● **Required work**
From the records below, set down exactly the lines starting with the line that contains "rename_i r _" and going on through the line that contains "hunts.serviceFrame tables _". Nothing else is wanted.

(Data to use Opens)

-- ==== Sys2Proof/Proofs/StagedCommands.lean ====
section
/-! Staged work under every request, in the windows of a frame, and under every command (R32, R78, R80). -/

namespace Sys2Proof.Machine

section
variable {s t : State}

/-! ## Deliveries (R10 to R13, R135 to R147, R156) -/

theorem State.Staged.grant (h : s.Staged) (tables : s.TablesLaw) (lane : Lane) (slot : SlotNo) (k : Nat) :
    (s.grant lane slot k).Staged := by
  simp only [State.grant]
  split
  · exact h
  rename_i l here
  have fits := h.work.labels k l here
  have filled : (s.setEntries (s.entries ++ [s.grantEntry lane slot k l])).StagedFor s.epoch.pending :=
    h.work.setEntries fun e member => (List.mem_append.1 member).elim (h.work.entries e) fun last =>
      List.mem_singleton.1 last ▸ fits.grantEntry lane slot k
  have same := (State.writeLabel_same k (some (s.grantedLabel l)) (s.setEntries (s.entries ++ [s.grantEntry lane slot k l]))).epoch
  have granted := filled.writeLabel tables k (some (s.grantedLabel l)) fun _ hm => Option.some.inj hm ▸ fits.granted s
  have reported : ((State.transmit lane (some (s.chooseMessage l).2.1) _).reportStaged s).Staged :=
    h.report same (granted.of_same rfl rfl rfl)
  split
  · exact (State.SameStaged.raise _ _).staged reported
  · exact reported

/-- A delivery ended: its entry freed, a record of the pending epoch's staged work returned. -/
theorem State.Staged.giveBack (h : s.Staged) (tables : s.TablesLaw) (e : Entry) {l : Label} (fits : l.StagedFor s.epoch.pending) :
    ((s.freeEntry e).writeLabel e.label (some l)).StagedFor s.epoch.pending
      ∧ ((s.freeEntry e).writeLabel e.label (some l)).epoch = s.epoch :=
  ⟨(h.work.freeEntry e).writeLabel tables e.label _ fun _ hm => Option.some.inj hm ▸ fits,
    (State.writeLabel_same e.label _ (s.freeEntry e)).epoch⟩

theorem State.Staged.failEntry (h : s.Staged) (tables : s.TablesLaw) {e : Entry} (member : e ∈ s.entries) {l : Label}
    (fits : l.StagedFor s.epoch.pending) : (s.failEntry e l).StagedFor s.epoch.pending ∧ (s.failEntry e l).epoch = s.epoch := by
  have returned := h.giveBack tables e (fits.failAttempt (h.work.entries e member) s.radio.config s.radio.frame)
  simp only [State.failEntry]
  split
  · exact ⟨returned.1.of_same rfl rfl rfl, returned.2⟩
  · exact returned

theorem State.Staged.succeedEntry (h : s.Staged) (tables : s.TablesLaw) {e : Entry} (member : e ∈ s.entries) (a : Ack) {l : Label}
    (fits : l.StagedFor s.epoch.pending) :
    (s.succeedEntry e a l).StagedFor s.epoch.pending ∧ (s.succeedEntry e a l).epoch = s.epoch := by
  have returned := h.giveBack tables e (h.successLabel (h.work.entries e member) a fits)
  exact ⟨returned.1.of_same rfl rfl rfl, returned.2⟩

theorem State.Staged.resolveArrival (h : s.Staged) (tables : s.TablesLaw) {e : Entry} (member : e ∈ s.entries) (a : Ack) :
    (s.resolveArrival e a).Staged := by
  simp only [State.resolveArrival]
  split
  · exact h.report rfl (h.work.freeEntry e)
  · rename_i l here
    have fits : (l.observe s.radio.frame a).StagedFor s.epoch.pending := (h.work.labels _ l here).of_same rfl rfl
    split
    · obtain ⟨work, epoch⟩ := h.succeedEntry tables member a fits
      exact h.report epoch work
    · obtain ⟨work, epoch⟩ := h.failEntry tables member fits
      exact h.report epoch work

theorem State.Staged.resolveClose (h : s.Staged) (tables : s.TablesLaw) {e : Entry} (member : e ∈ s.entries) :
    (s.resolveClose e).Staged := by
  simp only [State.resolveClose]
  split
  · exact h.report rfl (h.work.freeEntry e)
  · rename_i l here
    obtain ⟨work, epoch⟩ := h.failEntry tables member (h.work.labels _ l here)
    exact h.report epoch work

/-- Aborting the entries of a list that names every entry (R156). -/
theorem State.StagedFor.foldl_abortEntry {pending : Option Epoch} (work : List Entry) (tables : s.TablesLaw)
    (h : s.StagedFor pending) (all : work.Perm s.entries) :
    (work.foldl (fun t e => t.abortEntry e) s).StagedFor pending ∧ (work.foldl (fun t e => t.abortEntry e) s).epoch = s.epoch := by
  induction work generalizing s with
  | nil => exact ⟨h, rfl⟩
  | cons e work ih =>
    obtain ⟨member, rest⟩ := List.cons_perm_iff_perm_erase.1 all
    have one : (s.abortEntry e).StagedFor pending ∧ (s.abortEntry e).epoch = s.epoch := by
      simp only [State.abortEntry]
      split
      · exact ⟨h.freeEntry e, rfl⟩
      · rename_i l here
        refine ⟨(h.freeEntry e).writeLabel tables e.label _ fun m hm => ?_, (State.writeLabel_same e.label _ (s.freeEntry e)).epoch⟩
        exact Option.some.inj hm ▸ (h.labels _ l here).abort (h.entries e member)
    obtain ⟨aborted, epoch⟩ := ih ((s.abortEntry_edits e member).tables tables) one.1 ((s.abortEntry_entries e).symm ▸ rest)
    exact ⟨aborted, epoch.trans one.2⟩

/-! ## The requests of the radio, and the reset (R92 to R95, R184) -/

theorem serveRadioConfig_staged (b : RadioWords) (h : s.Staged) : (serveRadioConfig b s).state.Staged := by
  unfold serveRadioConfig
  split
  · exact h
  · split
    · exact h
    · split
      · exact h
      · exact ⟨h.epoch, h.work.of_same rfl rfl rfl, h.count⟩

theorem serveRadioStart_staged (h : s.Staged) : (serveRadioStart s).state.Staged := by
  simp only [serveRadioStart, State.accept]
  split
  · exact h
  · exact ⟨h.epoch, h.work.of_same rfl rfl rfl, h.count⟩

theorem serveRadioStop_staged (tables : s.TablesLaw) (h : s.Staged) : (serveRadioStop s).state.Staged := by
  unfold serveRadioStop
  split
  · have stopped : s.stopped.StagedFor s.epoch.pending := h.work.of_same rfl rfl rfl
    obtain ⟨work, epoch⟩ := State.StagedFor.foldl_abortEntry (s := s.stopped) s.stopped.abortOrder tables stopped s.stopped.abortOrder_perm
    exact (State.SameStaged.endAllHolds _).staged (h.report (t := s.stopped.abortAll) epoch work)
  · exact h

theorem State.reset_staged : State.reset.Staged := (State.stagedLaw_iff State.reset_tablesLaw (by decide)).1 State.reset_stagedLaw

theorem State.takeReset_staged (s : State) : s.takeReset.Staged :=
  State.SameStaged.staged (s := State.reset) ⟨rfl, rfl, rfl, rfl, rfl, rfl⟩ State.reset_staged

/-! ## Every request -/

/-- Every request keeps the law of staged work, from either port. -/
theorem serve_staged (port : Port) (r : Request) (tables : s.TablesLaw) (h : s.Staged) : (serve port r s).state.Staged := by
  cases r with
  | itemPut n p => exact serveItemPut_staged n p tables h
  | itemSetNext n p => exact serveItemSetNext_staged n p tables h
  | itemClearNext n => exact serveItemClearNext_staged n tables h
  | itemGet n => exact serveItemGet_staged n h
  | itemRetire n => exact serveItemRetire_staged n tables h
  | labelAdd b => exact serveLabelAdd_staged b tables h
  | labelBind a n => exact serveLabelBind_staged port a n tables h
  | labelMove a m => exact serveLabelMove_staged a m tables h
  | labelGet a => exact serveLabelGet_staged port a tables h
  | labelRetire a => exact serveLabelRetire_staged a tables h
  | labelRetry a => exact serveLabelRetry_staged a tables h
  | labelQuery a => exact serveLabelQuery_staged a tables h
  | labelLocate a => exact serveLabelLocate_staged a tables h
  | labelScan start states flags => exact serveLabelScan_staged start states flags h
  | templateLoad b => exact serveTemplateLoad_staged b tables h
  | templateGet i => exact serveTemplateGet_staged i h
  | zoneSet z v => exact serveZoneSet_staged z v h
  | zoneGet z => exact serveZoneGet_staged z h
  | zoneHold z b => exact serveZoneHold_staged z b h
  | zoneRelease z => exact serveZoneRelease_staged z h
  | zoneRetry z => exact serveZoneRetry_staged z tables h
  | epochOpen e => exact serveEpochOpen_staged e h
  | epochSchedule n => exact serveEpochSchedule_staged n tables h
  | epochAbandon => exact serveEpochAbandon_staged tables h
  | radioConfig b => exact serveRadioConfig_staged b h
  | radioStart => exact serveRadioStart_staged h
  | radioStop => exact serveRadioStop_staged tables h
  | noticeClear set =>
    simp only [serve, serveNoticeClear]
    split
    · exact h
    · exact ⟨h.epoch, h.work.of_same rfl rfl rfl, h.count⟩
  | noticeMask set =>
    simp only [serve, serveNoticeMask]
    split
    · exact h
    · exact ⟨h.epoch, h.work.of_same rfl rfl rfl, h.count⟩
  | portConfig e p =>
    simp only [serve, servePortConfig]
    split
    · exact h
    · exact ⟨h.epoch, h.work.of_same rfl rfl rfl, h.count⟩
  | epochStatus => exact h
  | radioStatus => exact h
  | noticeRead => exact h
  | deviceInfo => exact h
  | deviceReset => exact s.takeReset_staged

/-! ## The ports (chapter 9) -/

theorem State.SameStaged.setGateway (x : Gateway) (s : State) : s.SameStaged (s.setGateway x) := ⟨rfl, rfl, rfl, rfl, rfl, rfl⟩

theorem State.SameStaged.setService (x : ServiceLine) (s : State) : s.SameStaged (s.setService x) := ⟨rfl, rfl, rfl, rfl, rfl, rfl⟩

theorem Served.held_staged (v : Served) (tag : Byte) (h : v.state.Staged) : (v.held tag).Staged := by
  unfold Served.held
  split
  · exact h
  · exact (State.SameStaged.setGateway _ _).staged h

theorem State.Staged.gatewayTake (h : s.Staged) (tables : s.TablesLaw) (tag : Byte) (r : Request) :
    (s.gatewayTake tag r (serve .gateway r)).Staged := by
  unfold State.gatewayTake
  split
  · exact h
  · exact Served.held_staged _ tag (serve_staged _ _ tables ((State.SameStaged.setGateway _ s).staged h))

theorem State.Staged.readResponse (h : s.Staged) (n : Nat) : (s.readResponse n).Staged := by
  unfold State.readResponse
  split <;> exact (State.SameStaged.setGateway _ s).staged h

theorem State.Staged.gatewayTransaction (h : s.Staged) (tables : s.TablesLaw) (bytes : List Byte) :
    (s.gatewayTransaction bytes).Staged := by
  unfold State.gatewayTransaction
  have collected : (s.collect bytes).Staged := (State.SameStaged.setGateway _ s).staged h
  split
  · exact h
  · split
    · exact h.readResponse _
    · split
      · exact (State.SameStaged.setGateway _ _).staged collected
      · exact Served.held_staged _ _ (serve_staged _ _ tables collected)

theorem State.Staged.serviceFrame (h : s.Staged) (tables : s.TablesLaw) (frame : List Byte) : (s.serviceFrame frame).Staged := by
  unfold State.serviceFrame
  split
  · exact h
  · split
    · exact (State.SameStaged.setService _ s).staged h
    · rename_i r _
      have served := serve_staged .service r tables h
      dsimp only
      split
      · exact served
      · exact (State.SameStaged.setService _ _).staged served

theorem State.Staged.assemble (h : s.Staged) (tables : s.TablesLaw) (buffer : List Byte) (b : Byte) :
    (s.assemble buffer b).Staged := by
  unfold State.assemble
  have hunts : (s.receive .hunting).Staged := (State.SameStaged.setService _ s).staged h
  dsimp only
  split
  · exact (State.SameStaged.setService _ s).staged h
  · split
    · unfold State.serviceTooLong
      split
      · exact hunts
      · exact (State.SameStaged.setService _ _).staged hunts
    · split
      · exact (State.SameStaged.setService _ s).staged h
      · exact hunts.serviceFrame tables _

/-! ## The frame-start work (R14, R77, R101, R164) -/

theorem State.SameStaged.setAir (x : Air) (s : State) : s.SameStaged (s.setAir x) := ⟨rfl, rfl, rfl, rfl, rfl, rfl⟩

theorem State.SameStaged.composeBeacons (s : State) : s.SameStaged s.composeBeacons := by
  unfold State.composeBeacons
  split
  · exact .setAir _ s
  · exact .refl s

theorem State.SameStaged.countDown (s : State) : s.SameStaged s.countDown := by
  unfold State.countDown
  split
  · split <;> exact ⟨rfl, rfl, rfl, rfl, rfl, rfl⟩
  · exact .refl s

(Data to use Closes)
(Data to use Opens)

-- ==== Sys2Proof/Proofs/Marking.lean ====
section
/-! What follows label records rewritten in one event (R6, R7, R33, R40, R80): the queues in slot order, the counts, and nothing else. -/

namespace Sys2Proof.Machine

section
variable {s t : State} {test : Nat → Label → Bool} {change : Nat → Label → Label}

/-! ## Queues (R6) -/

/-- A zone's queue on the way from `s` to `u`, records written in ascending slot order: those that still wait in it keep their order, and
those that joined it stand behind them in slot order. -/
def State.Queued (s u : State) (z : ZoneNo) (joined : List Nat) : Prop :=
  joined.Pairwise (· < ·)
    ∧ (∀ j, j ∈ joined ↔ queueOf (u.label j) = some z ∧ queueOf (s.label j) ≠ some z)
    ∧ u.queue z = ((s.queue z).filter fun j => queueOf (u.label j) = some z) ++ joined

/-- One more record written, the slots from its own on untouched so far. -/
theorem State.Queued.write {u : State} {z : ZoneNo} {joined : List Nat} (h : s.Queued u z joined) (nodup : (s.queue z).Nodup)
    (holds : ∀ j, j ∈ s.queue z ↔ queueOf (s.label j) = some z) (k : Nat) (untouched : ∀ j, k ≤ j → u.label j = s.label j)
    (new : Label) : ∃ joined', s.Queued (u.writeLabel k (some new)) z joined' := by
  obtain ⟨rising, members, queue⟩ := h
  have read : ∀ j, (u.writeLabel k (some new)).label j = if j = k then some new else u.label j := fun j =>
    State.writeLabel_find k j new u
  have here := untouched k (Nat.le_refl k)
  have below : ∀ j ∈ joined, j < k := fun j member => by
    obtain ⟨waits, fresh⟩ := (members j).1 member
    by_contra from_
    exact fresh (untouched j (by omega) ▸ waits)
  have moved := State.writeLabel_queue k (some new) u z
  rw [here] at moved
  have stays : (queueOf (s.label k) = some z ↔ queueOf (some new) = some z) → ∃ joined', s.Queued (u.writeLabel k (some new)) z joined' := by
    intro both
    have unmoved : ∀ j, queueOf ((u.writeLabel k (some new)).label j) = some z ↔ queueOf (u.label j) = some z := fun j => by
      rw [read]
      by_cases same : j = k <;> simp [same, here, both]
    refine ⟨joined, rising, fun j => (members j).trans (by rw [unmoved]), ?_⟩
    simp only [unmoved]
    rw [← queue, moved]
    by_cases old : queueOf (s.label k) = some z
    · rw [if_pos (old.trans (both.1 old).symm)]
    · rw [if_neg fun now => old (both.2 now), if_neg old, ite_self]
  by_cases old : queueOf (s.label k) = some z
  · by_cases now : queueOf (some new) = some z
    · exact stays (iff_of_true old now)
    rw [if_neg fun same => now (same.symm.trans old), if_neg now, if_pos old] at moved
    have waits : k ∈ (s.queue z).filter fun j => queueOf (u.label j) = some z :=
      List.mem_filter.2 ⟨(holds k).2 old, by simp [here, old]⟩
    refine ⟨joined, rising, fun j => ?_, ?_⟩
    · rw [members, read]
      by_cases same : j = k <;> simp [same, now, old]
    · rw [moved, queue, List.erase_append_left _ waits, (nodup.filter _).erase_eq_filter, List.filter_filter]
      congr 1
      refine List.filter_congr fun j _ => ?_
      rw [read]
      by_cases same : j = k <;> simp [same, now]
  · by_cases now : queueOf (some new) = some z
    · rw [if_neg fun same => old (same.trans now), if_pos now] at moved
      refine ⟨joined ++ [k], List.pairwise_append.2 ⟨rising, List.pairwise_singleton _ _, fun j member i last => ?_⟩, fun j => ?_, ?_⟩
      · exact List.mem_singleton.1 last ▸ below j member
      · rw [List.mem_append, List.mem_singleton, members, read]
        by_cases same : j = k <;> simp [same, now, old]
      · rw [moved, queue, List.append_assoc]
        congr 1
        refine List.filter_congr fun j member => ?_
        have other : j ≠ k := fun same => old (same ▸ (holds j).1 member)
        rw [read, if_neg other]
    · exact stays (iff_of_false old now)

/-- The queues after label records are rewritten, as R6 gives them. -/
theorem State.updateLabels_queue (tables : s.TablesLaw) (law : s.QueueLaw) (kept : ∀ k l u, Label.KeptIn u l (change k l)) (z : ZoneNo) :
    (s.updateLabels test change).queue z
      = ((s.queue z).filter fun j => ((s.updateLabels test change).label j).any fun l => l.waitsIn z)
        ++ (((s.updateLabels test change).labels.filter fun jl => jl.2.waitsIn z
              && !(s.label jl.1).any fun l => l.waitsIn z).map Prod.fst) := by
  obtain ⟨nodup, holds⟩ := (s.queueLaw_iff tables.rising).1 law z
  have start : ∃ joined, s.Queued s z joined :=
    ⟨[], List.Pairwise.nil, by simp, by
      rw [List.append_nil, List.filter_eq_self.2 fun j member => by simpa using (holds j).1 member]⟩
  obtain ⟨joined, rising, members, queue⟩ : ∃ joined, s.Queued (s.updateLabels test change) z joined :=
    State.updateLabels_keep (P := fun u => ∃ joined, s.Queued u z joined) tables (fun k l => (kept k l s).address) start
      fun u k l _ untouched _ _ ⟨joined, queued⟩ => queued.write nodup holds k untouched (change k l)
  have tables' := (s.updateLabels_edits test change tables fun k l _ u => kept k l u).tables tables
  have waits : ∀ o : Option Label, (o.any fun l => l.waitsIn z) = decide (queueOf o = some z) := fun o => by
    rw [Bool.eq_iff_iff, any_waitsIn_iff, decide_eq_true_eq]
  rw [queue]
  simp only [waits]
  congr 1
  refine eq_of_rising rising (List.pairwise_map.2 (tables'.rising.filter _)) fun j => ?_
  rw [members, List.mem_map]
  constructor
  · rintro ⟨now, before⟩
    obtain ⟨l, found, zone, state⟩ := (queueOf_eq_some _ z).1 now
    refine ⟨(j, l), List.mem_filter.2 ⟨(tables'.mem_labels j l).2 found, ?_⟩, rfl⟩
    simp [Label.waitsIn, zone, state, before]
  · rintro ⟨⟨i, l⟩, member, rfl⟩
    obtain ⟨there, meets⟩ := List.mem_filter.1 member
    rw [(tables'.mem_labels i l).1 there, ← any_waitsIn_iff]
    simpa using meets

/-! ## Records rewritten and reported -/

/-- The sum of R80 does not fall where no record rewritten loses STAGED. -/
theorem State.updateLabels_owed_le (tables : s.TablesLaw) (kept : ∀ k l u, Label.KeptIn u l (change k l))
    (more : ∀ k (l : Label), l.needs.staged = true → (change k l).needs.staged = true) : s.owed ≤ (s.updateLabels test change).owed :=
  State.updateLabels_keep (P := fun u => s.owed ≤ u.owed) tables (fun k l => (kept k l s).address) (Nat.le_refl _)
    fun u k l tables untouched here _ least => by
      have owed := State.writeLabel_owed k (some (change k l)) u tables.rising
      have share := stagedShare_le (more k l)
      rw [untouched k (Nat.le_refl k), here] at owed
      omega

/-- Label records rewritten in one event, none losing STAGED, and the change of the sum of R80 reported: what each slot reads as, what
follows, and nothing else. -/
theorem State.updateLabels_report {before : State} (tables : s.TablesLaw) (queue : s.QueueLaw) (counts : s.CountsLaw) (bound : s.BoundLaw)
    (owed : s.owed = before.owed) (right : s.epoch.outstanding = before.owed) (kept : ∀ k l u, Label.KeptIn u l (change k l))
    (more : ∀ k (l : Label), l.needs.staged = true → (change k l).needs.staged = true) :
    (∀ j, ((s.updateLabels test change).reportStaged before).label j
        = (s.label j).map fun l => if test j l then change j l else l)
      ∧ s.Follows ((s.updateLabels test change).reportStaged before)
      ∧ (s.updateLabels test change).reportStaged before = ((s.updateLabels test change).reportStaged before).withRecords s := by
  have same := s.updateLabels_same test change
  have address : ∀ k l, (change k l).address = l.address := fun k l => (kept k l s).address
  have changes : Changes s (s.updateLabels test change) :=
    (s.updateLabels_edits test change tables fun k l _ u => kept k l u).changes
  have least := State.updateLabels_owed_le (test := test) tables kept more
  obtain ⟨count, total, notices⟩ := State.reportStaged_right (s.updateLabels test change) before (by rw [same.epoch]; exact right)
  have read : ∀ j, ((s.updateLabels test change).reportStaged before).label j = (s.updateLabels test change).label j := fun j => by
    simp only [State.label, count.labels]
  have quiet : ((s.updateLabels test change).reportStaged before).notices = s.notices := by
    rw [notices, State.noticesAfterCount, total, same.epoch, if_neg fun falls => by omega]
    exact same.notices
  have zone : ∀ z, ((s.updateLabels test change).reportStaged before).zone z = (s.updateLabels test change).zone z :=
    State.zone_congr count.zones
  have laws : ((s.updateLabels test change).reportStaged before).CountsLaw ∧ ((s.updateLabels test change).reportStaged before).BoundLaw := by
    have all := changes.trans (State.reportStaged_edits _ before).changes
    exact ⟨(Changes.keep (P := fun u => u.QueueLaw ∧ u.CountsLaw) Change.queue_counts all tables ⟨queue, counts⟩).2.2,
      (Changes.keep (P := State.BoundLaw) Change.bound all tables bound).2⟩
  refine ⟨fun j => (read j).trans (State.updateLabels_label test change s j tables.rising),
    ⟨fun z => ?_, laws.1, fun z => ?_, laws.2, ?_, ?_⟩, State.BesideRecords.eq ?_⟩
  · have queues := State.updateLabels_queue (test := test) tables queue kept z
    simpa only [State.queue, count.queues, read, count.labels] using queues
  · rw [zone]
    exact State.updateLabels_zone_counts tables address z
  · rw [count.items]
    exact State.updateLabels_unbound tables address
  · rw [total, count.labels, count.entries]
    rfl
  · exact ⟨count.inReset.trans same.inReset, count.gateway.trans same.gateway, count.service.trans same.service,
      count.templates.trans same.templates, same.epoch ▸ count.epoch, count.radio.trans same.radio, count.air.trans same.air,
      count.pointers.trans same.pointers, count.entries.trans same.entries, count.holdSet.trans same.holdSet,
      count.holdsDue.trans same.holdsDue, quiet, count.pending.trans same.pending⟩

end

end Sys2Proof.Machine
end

(Data to use Closes)

● **Response box**
    · rename_i r _
      have served := serve_staged .service r tables h
      dsimp only
      split
      · exact served
      · exact (State.SameStaged.setService _ _).staged served

theorem State.Staged.assemble (h : s.Staged) (tables : s.TablesLaw) (buffer : List Byte) (b : Byte) :
    (s.assemble buffer b).Staged := by
  unfold State.assemble
  have hunts : (s.receive .hunting).Staged := (State.SameStaged.setService _ s).staged h
  dsimp only
  split
  · exact (State.SameStaged.setService _ s).staged h
  · split
    · unfold State.serviceTooLong
      split
      · exact hunts
      · exact (State.SameStaged.setService _ _).staged hunts
    · split
      · exact (State.SameStaged.setService _ s).staged h
      · exact hunts.serviceFrame tables _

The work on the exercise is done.